The sound of glass breaking in the kitchen made him leap to his feet.
“Damn it.” Her words sounded tinged in tears. Or hysteria. He wasn’t sure which but neither was good.
He nearly tripped over the cat as he hurried to the kitchen. A yowl later, he found Renny standing at the sink with a broken wineglass in one hand, her other under the faucet.
“You okay?”
“No.” She held up a hand and studied the blood streaming down her finger and dropping into the ceramic sink. “I cut my finger.”
“Here,” he said, taking her wrist in his hand and studying the gash on her pointer finger. No slivers of glass and no need for stitches. “Don’t think we’ll have to go to the hospital. Let’s put pressure on it.”
He grabbed a clean white towel from the half-open drawer next to the sink and wrapped her finger in it, holding it firmly to stop the bleeding. Renny studied his hand curled around hers, reverting to careful observation like any good scientist. He followed her gaze and noticed their two left hands were linked together and wondered about her thoughts.
“Better?” he asked, dropping his voice to a lower, softer register.
Renny shrugged and lifted her brown eyes to meet his gaze. The emotions pooling within the depths socked him hard in the solar plexus and sucked him back in time. How many times had he looked into those eyes? How many times had he smelled that scent that was hers alone? How many times had he bent his head to hers? Too many to name. Déjà vu blanketed him, covering him in memories, forcing him to remember how much he’d once loved this woman.
“Renny,” he breathed, exhaling her name like a prayer. He didn’t want to want her with such intensity. But he did.

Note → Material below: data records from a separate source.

/-- Settles O49: the store left is the store cut off, and its laws give each clause. -/
theorem powerLossCutsTheStoreWriteOff : Obligations.PowerLossCutsTheStoreWriteOff := by
  intro s hp
  refine ⟨_, exec_powerLoss hp, rfl, rfl, rfl, Store.cutOff_idle, fun w cause hw =>
    ⟨fun block => ?_, fun later => ?_, fun hc changes => ?_⟩⟩
  · obtain ⟨copy1, copy2, copy3, mismatch⟩ := Store.cutOff_block (n := s.drawn) hw block
    refine ⟨copy1, copy2, copy3, ?_⟩
    exact congrArg InForce.status (Store.putInForce_of_mismatch mismatch)
  · exact Store.cutOff_settings fun v hv => Option.some.inj (hw.symm.trans hv) ▸ later
  · have changing : s.store.CopyChanges w :=
      changes.imp id (.imp (fun h => ⟨h.1, h.2.2⟩) fun h => ⟨h.1, h.2.2.2⟩)
    have later : ∀ v, s.store.writing = some v → v.point ≠ .block := by
      intro v hv
      obtain rfl := Option.some.inj (hw.symm.trans hv)
      rcases changing with ⟨point, -⟩ | ⟨point, -⟩ | ⟨point, -⟩ <;> simp [point]
    have unequal := Store.cutOff_unequal s.drawn hw changing
    obtain ⟨settings, check⟩ := Store.cutOff_settings (n := s.drawn) later
    have matched : (s.store.cutOff s.drawn).check = (s.store.cutOff s.drawn).settings.check := by
      rw [settings, check, hc]
    exact ⟨unequal, (Store.putInForce_of_disagreement matched (.inl unequal)).2⟩

/-! ### Restarts (R173, R178, R179) -/

/-- At a restart the timebase is UNSET where it was, and else in FREE-RUN (R173). -/
theorem Timebase.restarted_eq (x : Timebase) : x.restarted =
    { x with state := if x.state = .unset then .unset else .freeRun, lossRunning := false } := by
  unfold Timebase.restarted
  cases x.state <;> rfl

/-- The restart state of every block (R17, R55, R111, R129, R145, R158, R169, R173). -/
theorem State.restarted_eq (cause : StartCause) (s : State) : s.restarted cause = { s with
    phase := .starting cause
    time := { s.time with
      state := if s.time.state = .unset then .unset else .freeRun, lossRunning := false }
    intake := { lastChain := 3, window := [], admission := [] }
    bins := { s.bins with sweepDue := none }
    slots := []
    gates := { states := .empty, inFlight := .empty, change := none, deferred := [],
               tallies := .empty }
    watch := { s.watch with counters := .empty, notices := [] }
    composer := { paused := false, responses := [], sending := none, startPending := false,
                  pendingSummary := none, debt := 0, rotation := 0, steps := 0,
                  summaryDue := none }
    management := { s.management with queue := [] } } := by
  unfold State.restarted
  rw [Timebase.restarted_eq]
  rfl

/-- Settles O42: a RESTART that passes is carried out as the restart state. -/
theorem restartKeepsTablesAndDropsQueues : Obligations.RestartKeepsTablesAndDropsQueues := by
  rintro s r ⟨hr, ho, hc⟩
  rw [headCheck, ho] at hc
  have carried : exec .restart s = .next (s.restarted (.command r.tag)) :=
    congrArg Host.Outcome.next (State.serve_passed hr (isOp_iff.2 ho) hc)
  exact ⟨_, carried, rfl, State.restarted_eq _ s⟩

/-- Settles O51: power-on gives the power-on states, the line the restart states. -/
theorem powerAndResetLineBeginAStart : Obligations.PowerAndResetLineBeginAStart := by
  refine fun s => ⟨fun hp => ?_, fun hp hl => ?_, rfl⟩
  · have unpowered : s.isPowered ≠ true := fun h => State.isPowered_iff.1 h hp
    exact congrArg Host.Outcome.next (if_neg unpowered)
  · show execResetLineAssert s = _
    simp only [execResetLineAssert, hl, State.isPowered_iff.2 hp, State.restarted_eq]
    rfl

/-! ### No command waits (R171) -/

/-- With no store write under way a tick is a millisecond of a powered part (R171). -/
theorem State.tick_of_idle_store (hp : s.phase ≠ .off) (hw : s.store.writing = none) :
    s.tick = { s with time := { s.time with localMs := s.time.localMs + 1 } } := by
  simp [State.tick, State.isPowered_iff.2 hp, hw]

/-- Settles O2: on an empty queue a step is `idle`, the part's own step or the tick. -/
theorem idleStepTakesItsOwnStepOrTicks : Obligations.IdleStepTakesItsOwnStepOrTicks := by
  intro s hq
  have idles : step s = idle s := by simp only [step, hq]
  refine ⟨fun c hc => ?_, fun hn hp hw => ?_⟩
  · rw [idles]
    simp only [idle, hc]
  · rw [idles, ← State.tick_of_idle_store hp hw]
    simp only [idle, hn]

end Sys2Proof.Machine
end

section
/-! PROOFS. The queue of commands: a step runs the command in front, and every command answers a
next state and leaves the commands that wait (log entry 3). -/

namespace Sys2Proof.Machine

variable {s t : State}

/-! ### The tables, intake and admission leave the commands that wait -/

theorem State.TablesStep.pending (h : s.TablesStep t) : t.pending = s.pending := by
  rw [h.frame]

@[simp] theorem State.release_pending (e : MergeEntry) : (s.release e).pending = s.pending := by
  rw [State.release_frame]

@[simp] theorem State.givePlaces_pending : s.givePlaces.pending = s.pending := by
  rw [State.givePlaces_frame]

@[simp] theorem State.expire_pending (e : MergeEntry) : (s.expire e).pending = s.pending := by
  unfold State.expire
  split <;> simp

@[simp] theorem State.openEntry_pending (q : Nat) (p : List Byte) :
    (s.openEntry q p).pending = s.pending := by
  unfold State.openEntry
  dsimp only
  split <;> simp

@[simp] theorem State.intoWindow_pending (q : Nat) (p : List Byte) :
    (s.intoWindow q p).pending = s.pending := by
  unfold State.intoWindow State.openFull
  split
  · exact State.setWindow_pending ..
  · split
    · exact State.openEntry_pending q p
    · split
      · exact State.openEntry_pending q p
      · split <;> simp

@[simp] theorem State.takeFrame_pending (chain : Nat) (f : ChainFrame) :
    (s.takeFrame chain f).pending = s.pending := by
  unfold State.takeFrame
  dsimp only
  split <;> simp

/-! ### Estimates and the sweep -/

@[simp] theorem State.startFrame_pending (f : Frame) : (s.startFrame f).pending = s.pending := by
  unfold State.startFrame
  split
  · exact State.endFrame_pending ..
  · split <;> simp

@[simp] theorem State.complete_pending (e : Estimate) : (s.complete e).pending = s.pending := by
  unfold State.complete
  split
  · rw [State.applyCompletion_frame]
  · exact State.vacate_pending ..

@[simp] theorem State.sweepBin_pending (b : Nat) : (s.sweepBin b).pending = s.pending := by
  unfold State.sweepBin State.makeSilent
  split
  · split
    · dsimp only
      split <;> simp
    · rfl
  · rfl

@[simp] theorem State.sweep_pending : s.sweep.pending = s.pending :=
  List.foldlRecOn (motive := fun t : State => t.pending = s.pending) _ _ rfl
    fun _ ht b _ => (State.sweepBin_pending b).trans ht

/-! ### Requests -/

@[simp] theorem State.arrive_pending (r : Request) : (s.arrive r).pending = s.pending := by
  unfold State.arrive
  split
  · rfl
  · split <;> simp

theorem State.applyPending_pending {apply : Request → State → Applied}
    (ha : ∀ (r : Request) (s : State), s.TablesStep (apply r s).1) (c : PendingChange)
    (r : Request) : (s.applyPending apply c r).pending = s.pending :=
  State.givePlaces_pending.trans (ha r s).pending

theorem State.carryChange_pending {apply : Request → State → Applied}
    (ha : ∀ (r : Request) (s : State), s.TablesStep (apply r s).1) (ds : List Nat) (r : Request) :
    (s.carryChange apply ds r).pending = s.pending := by
  unfold State.carryChange
  split
  · exact (ha r s).pending
  · split
    · exact State.applyPending_pending ha _ r
    · exact State.setGates_pending ..

/-! ### The link -/

@[simp] theorem State.grant_pending (c : Candidate) : (s.grant c).pending = s.pending := by
  cases c with
  | response =>
    show s.grantResponse.pending = s.pending
    unfold State.grantResponse
    split <;> rfl
  | start | forced | notice | scheduled | catchUp => rfl

@[simp] theorem State.arbitrate_pending : s.arbitrate.pending = s.pending := by
  unfold State.arbitrate
  split <;> simp

@[simp] theorem State.grantIf_pending (cs : List Candidate) :
    (s.grantIf cs).pending = s.pending := by
  unfold State.grantIf
  split
  · split <;> simp
  · rfl

/-! ### An outcome that keeps the queue -/

/-- An outcome is a next state in which the same commands wait. -/
def State.KeepsWaiting (s : State) (o : Host.Outcome State Fault Refusal) : Prop :=
  ∃ t, o = .next t ∧ t.pending = s.pending

namespace State.KeepsWaiting

theorem next (h : t.pending = s.pending) : s.KeepsWaiting (.next t) := ⟨t, rfl, h⟩

theorem whenRunning {f : State → State} (h : (f s).pending = s.pending) :
    s.KeepsWaiting (.next (s.whenRunning f)) :=
  next (State.whenRunning_keeps (P := fun t => t.pending = s.pending) rfl h)

theorem serve {mine : Request → Bool} {check : State → Request → Option Result}
    {carry : Request → State → State} (hk : ∀ r, (carry r s).pending = s.pending) :
    s.KeepsWaiting (.next (s.serve mine check carry)) :=
  next (State.serve_keeps (P := fun t => t.pending = s.pending) rfl
    (fun _ _ => State.answer_pending ..) hk)

theorem serve_report {mine : Request → Bool} {check : State → Request → Option Result}
    {of : Request → State → Contents} :
    s.KeepsWaiting (.next (s.serve mine check (State.report of))) :=
  serve fun _ => State.answer_pending ..

theorem serve_change {mine : Request → Bool} {check : State → Request → Option Result}
    {apply : Request → State → Applied} {ds : Request → State → List Nat}
    (ha : ∀ (r : Request) (s : State), s.TablesStep (apply r s).1) :
    s.KeepsWaiting (.next (s.serve mine check fun r s => s.carryChange apply (ds r s) r)) :=
  serve fun r => State.carryChange_pending ha (ds r s) r

end State.KeepsWaiting

open State.KeepsWaiting

/-! ### Command by command -/

theorem execIntakeFrameTake_keepsWaiting (c0 c1 c2 c3 : Option ChainFrame) :
    s.KeepsWaiting (execIntakeFrameTake c0 c1 c2 c3 s) := by
  refine whenRunning ?_
  split <;> simp

theorem execMergeEntryExpiry_keepsWaiting (sensor : SensorId) (count : FrameCount) :
    s.KeepsWaiting (execMergeEntryExpiry sensor count s) := by
  refine whenRunning ?_
  split
  · split <;> simp
  · rfl

theorem execEstimateStart_keepsWaiting : s.KeepsWaiting (execEstimateStart s) := by
  refine whenRunning ?_
  split <;> simp

theorem execEstimateCompletion_keepsWaiting (bin : Nat) :
    s.KeepsWaiting (execEstimateCompletion bin s) := by
  refine whenRunning ?_
  split <;> simp

theorem execSilenceSweep_keepsWaiting : s.KeepsWaiting (execSilenceSweep s) := by
  refine whenRunning ?_
  dsimp only
  split
  · split <;> simp
  · rfl

theorem execManagementFrame_keepsWaiting (body : List Byte) :
    s.KeepsWaiting (execManagementFrame body s) := by
  refine whenRunning ?_
  split <;> simp

theorem execLoadWatchMask_keepsWaiting : s.KeepsWaiting (execLoadWatchMask s) := by
  refine serve fun r => ?_
  split <;> rfl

“Don’t,” she whispered, stepping back.
But he couldn’t help himself.
Old feelings had tumbled down, slamming into them both. He could see the same in her eyes—the want, the confusion, the desire.
He lowered his head and caught her lips as he’d done so many times before. Her slight intake of breath only invited him further.
Ah, sweet, sweet Renny.
“Darby,” she whispered, before closing her eyes and surrendering. He needed no further invitation. He slid his free arm around her waist, trapping her between him and the sink, and deepened the kiss.